= Rinspeed Presto =

The Rinspeed Presto is a concept car from the Swiss company Rinspeed, unveiled in 2002. At the touch of a button, it would expand it from a 2.7 metre, two-seat cabrio to a 3.6 metre, four-seater. It has a Pre-preg composite plastic body and runs on natural gas.

The transformation is made possible by a centrally located electric motor, which stretches the vehicle with the help of two mechanical screw-and-nut gears by exactly 746 millimetres to its full extended length of 3.74 metres. The longitudinal members run on low-friction precision rollers and disappear like a drawer in the rear of the floor pan. Despite its variable length the engineers succeeded in designing the adjustable floor pan with the torsional rigidity necessary for a roadster. To ensure absolute operational safety the extension mechanism also features self-locking safety latches. The car lacks a roof and doors.

Conversion: A four-cylinder, 1.7-litre common-rail turbo diesel engine in dual-fuel configuration, based on a Mercedes-Benz A-Class, runs on a mixture of natural gas and diesel fuel at a 40/60 ratio. Natural gas is a very clean-burning fuel, which consists almost entirely of methane with sulfur content near zero. However, since a diesel engine has no spark plug to act as an ignition source, operation on natural gas alone is technically impossible. The operating principle of the dual-fuel engine is simple: Natural gas is injected into the intake air of the engine. Just like in the production engine the diesel fuel is injected into the combustion chamber where it ignites a mixture of natural gas and air rather than just plain air.

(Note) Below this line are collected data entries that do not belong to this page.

/-- What a coordinator task keeps for its job (R341 to R345, R360, R379, R390, R391, R398, R401, R558, R559): round-1
records counted (step, device, finite), the highest step whose list was issued and that list, norm reports (step, layer,
device, norm), steps whose clip records went out, fault reports (device, code, cause in the sender, subject), dead devices,
the epoch plan issued and whether it is still the plan of this epoch's end, READYs, checkpoint parts (device, step), Prisms
done, devices that a plan replaced, whether this standby acts as coordinator, steps whose non-finite records have been
reported (R342), a switch that has been asked for and not finished (R389), whether its PRISM_PLAN has been sent, the plans' hashes
by device while the plans are on their way to the members, and the member lists that lie in memory and have yet to be broadcast, as
address and bytes (R343). DESIGN CHOICE: log entry 114. -/
structure Coord where
  stems : List (Nat × Nat × Bool)
  listed : Option Nat
  list : List Byte
  norms : List (Nat × Nat × Nat × Nat)
  clipped : List Nat
  reports : List (Nat × Nat × Bool × Nat)
  dead : List Nat
  plan : List Byte
  planned : Bool
  readies : List Nat
  parts : List (Nat × Nat)
  prisms : List Nat
  replaced : List Nat
  acting : Bool
  stopped : Bool
  nonfinite : List Nat
  switchDue : Bool
  prismSent : Bool
  planHashes : List (Nat × List Byte)
  listsDue : List (Nat × Nat)
  deriving DecidableEq, Repr

/-- The serving front end of a job, and its journal and delivery positions (R19, R28, R395, R396, R449, R452).
DESIGN CHOICE: log entry 114. -/
structure Front where
  closed : Bool
  /-- APPENDED and TRIMMED (R395). -/
  appended : Nat
  trimmed : Nat
  /-- Records in the journal, oldest first: sequence number, free-running position, bytes. -/
  records : List (Nat × Nat × Nat)
  fullLog : Bool
  fullJournal : Bool
  delivering : Bool
  nextDeliver : Nat
  hostOff : Nat
  /-- Ends of the records delivered in this attachment: sequence number and free-running position in the host ring. -/
  hostEnds : List (Nat × Nat)
  /-- A record placed and awaiting its flushing read: sequence number and new written count. -/
  flushing : Option (Nat × Nat)
  /-- Pages reserved per slot, as positions in the pool list (R155). -/
  pages : Tab (List Nat)
  /-- Requests accepted whose results have not come: sequence number, slot and SOURCE (R19, R393). -/
  opened : List (Nat × Nat × Nat)
  /-- Results that wait for log space (R28). -/
  results : List (Nat × List Byte)
  /-- Records in the delivery log: sequence number, free-running position and bytes; and the position of the next (R449). -/
  logged : List (Nat × Nat × Nat)
  logEnd : Nat
  deriving DecidableEq, Repr

/-- The parts of a job descriptor that the package keeps (R370). -/
structure Desc where
  jobId : Nat
  kind : Nat
  device : Nat
  epoch : Nat
  dieMask : Nat
  spareDieMask : Nat
  slotMask : Nat
  journalA : Nat
  journalB : Nat
  journalShadow : Nat
  journalLog2 : Nat
  teacherTable : Nat
  teacherCount : Nat
  retainBase : Nat
  retainBytes : Nat
  stage : Nat
  stages : Nat
  mbInflight : Nat
  deriving DecidableEq, Repr

/-- A job context (R367): its descriptor, protections and topology as read at the last start, channel sequence
numbers, send ring, collective paths, landing queue, watchdog, restart, and what its tasks keep. Its state, epoch and
status are the objects JOB_STATE, JOB_EPOCH and JOB_STATUS. -/
structure Job where
  desc : Desc
  prots : List Prot
  topo : Option Topo
  /-- The ports of the job are closed (R294). -/
  closedPorts : Bool
  /-- The epoch that the link dies check frames against (R281). -/
  linkEpoch : Nat
  txSeq : Tab Nat
  rxSeq : Tab Nat
  /-- Rings, by the address of their counts, that end in a pad, with the written count after it (R284). -/
  padded : Tab Nat
  /-- CTRL payloads whose message code is none that R339 lists, and malformed ones (R9): dropped and counted. -/
  badCtrl : Nat
  /-- Payloads delivered to a landing unit or the inbound heartwood path and not yet taken, by channel (R314, R320). -/
  inbox : Tab (List (List Byte))
  sendProd : Nat
  sendCons : Nat
  sendStopped : Bool
  /-- Frames of taken send descriptors that CONS does not count yet, oldest first, each with whether the first hop has
  accepted it or this package has taken it (R289). -/
  sendWait : List (Frame × Bool)
  colProd : Nat
  colls : List (List Coll)
  colDone : List Nat
  luProd : Nat
  luCons : Nat
  luRetired : Nat
  luOps : List LuOp
  luVoid : List (Nat × Nat)
  watchdog : Bool
  /-- The accepted plan's bytes 0 to 287, its RESTORE_STEP, REPLAY_SEQ and NSUB (R390). -/
  plan : List Byte
  restoreStep : Nat
  replaySeq : Nat
  nsub : Nat
  accepted : List (Nat × Nat)
  replayed : Nat
  /-- A restart has yet to take step 4 of R391, and whether the context took the rank as a spare. -/
  repairDue : Option Bool
  /-- The digest of the parts restored differs from the manifest's (R398). -/
  restoreBad : Bool
  /-- The next layer whose heartwood BROADCAST step 8 of R391 has to post. -/
  rebroadcast : Option Nat
  /-- An operation of the job has used SPLIT_DIE other than 0 (R400). -/
  splitUsed : Bool
  /-- The manifest of the last checkpoint part written (R398). -/
  manifest : List Byte
  /-- Switch in progress: direction and boundary step, and whether PART_DONE 0 has been sent (R387). -/
  switching : Option (Nat × Nat)
  partSent : Bool
  /-- A switch has begun here and not been completed or abandoned, be it that a restart has come between (R389). -/
  switchOpen : Bool
  /-- The context took its rank as a spare and has not run since: the mirror is its only journal (R568). -/
  tookRank : Bool
  /-- The job was started from its last checkpoint because a switch was abandoned (R389). -/
  resumed : Bool
  lastStep : Nat
  heard : List (Nat × Nat)
  readySent : Bool
  coord : Coord
  front : Front
  deriving DecidableEq, Repr

/-- A link to the host (R426, R444): delivery registers, bias pages, posted writes not yet acknowledged (address,
bytes, operation), MSI-X, and configuration of the function: Bus Master and Memory Space Enable, MSI-X enable and function
mask, masked and pending table entries, base address registers by number, the size code of BAR2 (R429), AER, D3hot, Device
Control, and the lines of its device-bias pages that agents of the package have accessed since the page was flushed (`ours`), and that
the host has written since its last read (`theirs`, R436). -/
structure HLink where
  busMaster : Bool
  msixOn : Bool
  msixMask : List Nat
  pending : List Nat
  bias : Tab Bool
  posted : List (Nat × List Byte × Option (Nat × Nat))
  inErrPages : List Nat
  barUp : Bool
  msixFn : Bool
  bars : Tab Nat
  barCode : Nat
  aer : Nat
  hot : Bool
  devCtl : Nat
  ours : List Nat
  theirs : List Nat
  deriving DecidableEq, Repr

/-- Who waits for an outbound host read (R440). -/
inductive RdOwner where
  | op (die isn : Nat)
  | flush (die isn : Nat)
  | queue (die queue : Nat)
  | front (job : Nat)
  deriving DecidableEq, Repr

/-- An outstanding outbound host read, with the number of posted writes of its link that it follows (R442). -/
structure HRead where
  id : Nat
  link : Nat
  addr : Nat
  length : Nat
  owner : RdOwner
  before : Nat
  deriving DecidableEq, Repr

/-- The host side: links, delivery registers by job (HRING, HWRITTEN), outstanding reads, and the bytes of host memory
that completions have delivered (by host address; log entry 9). -/
structure Hst where
  links : List HLink
  hring : Tab Nat
  hwritten : Tab Nat
  reads : List HRead
  nextRead : Nat
  mem : Tab Byte
  deriving DecidableEq, Repr

/-- What a tally ring keeps beside its objects (R466): LOST since it was enabled, the first SEQ lost and the number
lost since the last EVT_RING_LOST, LAST_SEQ. -/
structure Ring where
  lost : Nat
  firstLost : Option Nat
  lostSince : Nat
  lastSeq : Nat
  deriving DecidableEq, Repr

/-- Messages that leave the package, newest last. MODEL'S OWN: the record by which an output can be observed. -/
inductive Out where
  | linkUnit (port word vl : Nat) (frame : Option Frame) (crc : Nat)
  | imsic (hart file identity : Nat)
  | msix (link entry : Nat)
  /-- An Ethernet frame of a Camip port, without its FCS; `notice` tells a NOTIFY from a response. -/
  | camip (port : Nat) (notice : Bool) (frame : List Byte)
  | pcieRead (link addr : Nat)
  | pcieWrite (link addr : Nat) (data : List Byte) (relaxed : Bool)
  | pcieCpl (link status : Nat) (data : List Byte)
  | lowPowerOff (port : Nat)
  deriving DecidableEq, Repr

/-- A Camip session (R488 to R491); its use is CAMIP_SESSION_STATE. `id` is its SPDM session ID, and `key` the number of the free value
that stands for its keys (log entry 1): a new one at each KEY_EXCHANGE and KEY_UPDATE. `cache` holds the responses to the last 16
requests, newest first: TRANS_ID, SERVICE, STATUS and body; `roots` the requester roots at its KEY_EXCHANGE (R525). -/
structure Sess where
  id : Nat
  rxSeq : Option Nat
  txSeq : Nat
  cache : List (Nat × Nat × Nat × List Byte)
  key : Nat
  roots : List (List Byte)
  failPosted : Bool
  deriving DecidableEq, Repr

/-- A mailbox or core channel (R494). -/
structure Chan where
  state : Nat
  status : Nat
  trans : Nat
  len : Nat
  irq : Nat
  body : Tab Byte
  deriving DecidableEq, Repr

/-- An SPDM answer above DataTransferSize that CHUNK_GET fetches (R488): the path it was asked on, its handle, the number of the next
chunk, its size, and the bytes still to fetch. -/
structure LargeMsg where
  port : Nat
  handle : Nat
  seq : Nat
  size : Nat
  rest : List Byte
  deriving DecidableEq, Repr

/-- The dictionary server: sessions, channels (HC0 to HC3, then CC0 to CC3), PLCA status of the ports, their transmit queues
(R492), sessions to close once the response in hand is sent, with the cause (empty between steps), objects written during the hold, the last answer
given (status and body), the SPDM answers being fetched in chunks, and the path, handle and next number of the messages being sent so. -/
structure Dict where
  sess : List Sess
  chans : List Chan
  plca : List Bool
  txq : List (Nat × Out)
  closing : List (Nat × Nat)
  holdWrites : Nat
  memInit : Bool
  lastStatus : Nat
  lastBody : List Byte
  large : List LargeMsg
  chunks : List (Nat × Nat × Nat)
  deriving DecidableEq, Repr

/-- Fuses (R520). They survive power-off. The SVN minima are thermometers, and the device secret is read by the security engine alone. -/
structure Fuses where
  keyHash : List (List Byte)
  revoked : Nat
  svnMc : BitVec 64
  svnCore : BitVec 64
  secret : List Byte
  rootCert : List Byte
  deviceCert : List Byte
  serial : List Byte
  macs : List (List Byte)
  deriving DecidableEq, Repr

/-- Power, pins and boot (R506, R535 to R548, R576 to R579): the EN pin and the input in mV, whether the package is on,
whether the rest interval is over or runs, the latched fault with its source and whether a power fault was the last way off,
the BSTAT pins (`true` is driven low), the board, the SRAM of the MC as far as its image fills it (R516), the keys that the security engine
holds (R522), the entry point of a core image that waits for its hart (R506), and what else boot has settled. -/
structure Pwr where
  en : Bool
  vinMv : Nat
  on : Bool
  restDone : Bool
  resting : Bool
  latched : Nat
  latchedSource : Nat
  faulted : Bool
  bstat1 : Bool
  bstat0 : Bool
  board : Board
  mcSram : List Byte
  opened : Bool
  aliasMade : Bool
  identityKey : List Byte
  aliasKey : List Byte
  handoff : Option Nat
  mcSlot : Nat
  mcSvn : Nat
  coreSlot : Nat
  coreSvn : Nat
  capped : List Nat
  thermal : List Nat
  samples : List Nat
  lowRun : Nat
  floorPosted : Bool
  throttling : List Bool
  memHot : List Bool
  selftestOk : List Unit3
  /-- Tensor dies whose handshake rate has been measured since power-up (R123). -/
  hsSeen : List Nat
  deriving DecidableEq, Repr

/-- The time counter and its references (R415, R416, R576). -/
structure Tim where
  now : Nat
  started : Bool
  timeref : Bool
  refclk : Bool
  deriving DecidableEq, Repr

/-- Memory errors and the effective global share (R201, R209, R213): poisoned lines and Canopy words by address, device
errors not yet found, correctable errors of each channel in this scrub interval, and storms already reported. -/
structure MemErr where
  effG : Nat
  gSet : Bool
  poison : List Nat
  latent : Tab ErrKind
  /-- The symbols of an LPDDR5X line in which errors stand that no read has found (R210). -/
  spots : Tab (List Nat)
  chanCe : Tab Nat
  storms : List Nat
  zeroed : List Nat
  /-- Seconds that the scrub pass in progress of each group spans (R216). -/
  scrubSpan : Tab Nat
  deriving DecidableEq, Repr

/-- An event that has been posted and not yet offered to the rings (R458, R464): code, source, severity, job and the
payload from byte 13. -/
structure Ev where
  code : Nat
  source : Nat
  sev : Nat
  job : Nat
  payload : List Byte
  /-- The ring that this event may not be written to (R465, R472), or `none`. -/
  except : Option Nat
  deriving DecidableEq, Repr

To configure the turbocharged in-line engine for dual-fuel operation, a number of modifications are required, including installation of a tank for the natural gas and a gas-injection system. At the heart of the modifications is a reprogrammed engine management system. Should the system malfunction it reverts to the standard diesel mapped ignition, thus offering the same reliability as the production car.